Un par de sonidos podían vulnerar la sorda monotonía de su bramido ronco: la disonancia de algún metal, una campana a veces, alguna cadena otras, y el potente y triunfal saludo al jefe del Puerto de Mburica donde moraba mi tio Nenito. No estaba en edad todavía para pensar que el mismo bocinazo, con la misma fuerza estentórea sonaba en Rotterdam y sonaba en una aldea de tres casas colgada en esa cintura de rio que miraba hacia la otra costa de arena y jacarés dormidos al sol.

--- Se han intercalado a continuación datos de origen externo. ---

-- ==== Sys2Proof/Machine/Core.lean ====
section
/-! DEFINITION. The machine as the host takes it. -/

def Sys2Proof.core : Host.Core :=
  { State := Sys2Proof.Machine.State, Fault := Sys2Proof.Machine.Fault, Refusal := Sys2Proof.Machine.Refusal,
    step := Sys2Proof.Machine.step, reset := Sys2Proof.Machine.State.reset }
end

Para nosotros todos eran Barcos Holandeses. No estoy seguro si porque en realidad lo eran o porque en general portaban esa bandera.
El segundo acto de un barco que transcurría en el horizonte era una especie de testamento de poder que dejaba cuando ya se perdía en el codo del rio. Era cuando en volumen creciente llegaban las marejadas de su potente desplazamiento, cada vez mas altas, voluminosas y ruidosas a golpear con fuerza en las barrancas. A derrotarlos a veces o casi siempre, con una porción de muralla de tierra barrosa y colorada que caía derrotada y teñía metros de rio, al tiempo en que con repetida constancia los moradores sempiternos de sus huecos, los rojos cangrejos, salían con una velocidad imposible a salvar sus pellejos y a esperar que la oleada siguiente los devolviera a la costa.
Un rato después la calma retornaba con precisión de reloj y el rio volvía a ser un espejo horadado solo por múltiples dorados que danzaban su fugaz aparición. De purísima y oro, el cielo y el sol vigilaban todo con la paciencia de dios.
El olor a la torta frita de mi abuela Catalina indicaba que era tiempo de volver al hogar, al amor de mi madre, a las fantásticas historias de mi padre, aguardando que un poco después los primos y mi hermano retornaran con el cobre oscuro de la aventura como rastros de tempera en sus rostros de mita-i guasú de vacaciones.
La merienda y el ocaso nos reunía en asamblea. El cansancio no impedía que los chicos se ocuparan de la manufactura redonda del bodoque de arcilla que en la noche descansaba sobre los techos para solidificarse al viento y se aceraba con los primeros soles. La previsión balística para el día siguiente era una obligación de hierro y un gesto de responsabilidad lindante con el sentido de la sobrevivencia en el monte. Unos pocos kilómetros de monte alrededor de la casa del rio de la abuela.
Los últimos en retirarse eran las voces polifónicas de los carayá de la orilla de enfrente que parecían reclamar el silencio de este escaso caserío una vez que la noche refugiaba a sus pobladores.
A veces, Simón, Martillo y otros perros ladraban a algún espectro que congeniaban en dibujarles falsamente la luna y el suave viento nocturno de la primavera. Otras veces solo ladraban por la misión de señalar que no dormían a sus serios amos que tras apagar una radio de ondas cortas con alguna emisión remota se sumaban al sueño de todos.
Las aves se ocuparían mas tarde de despertarnos al nuevo día.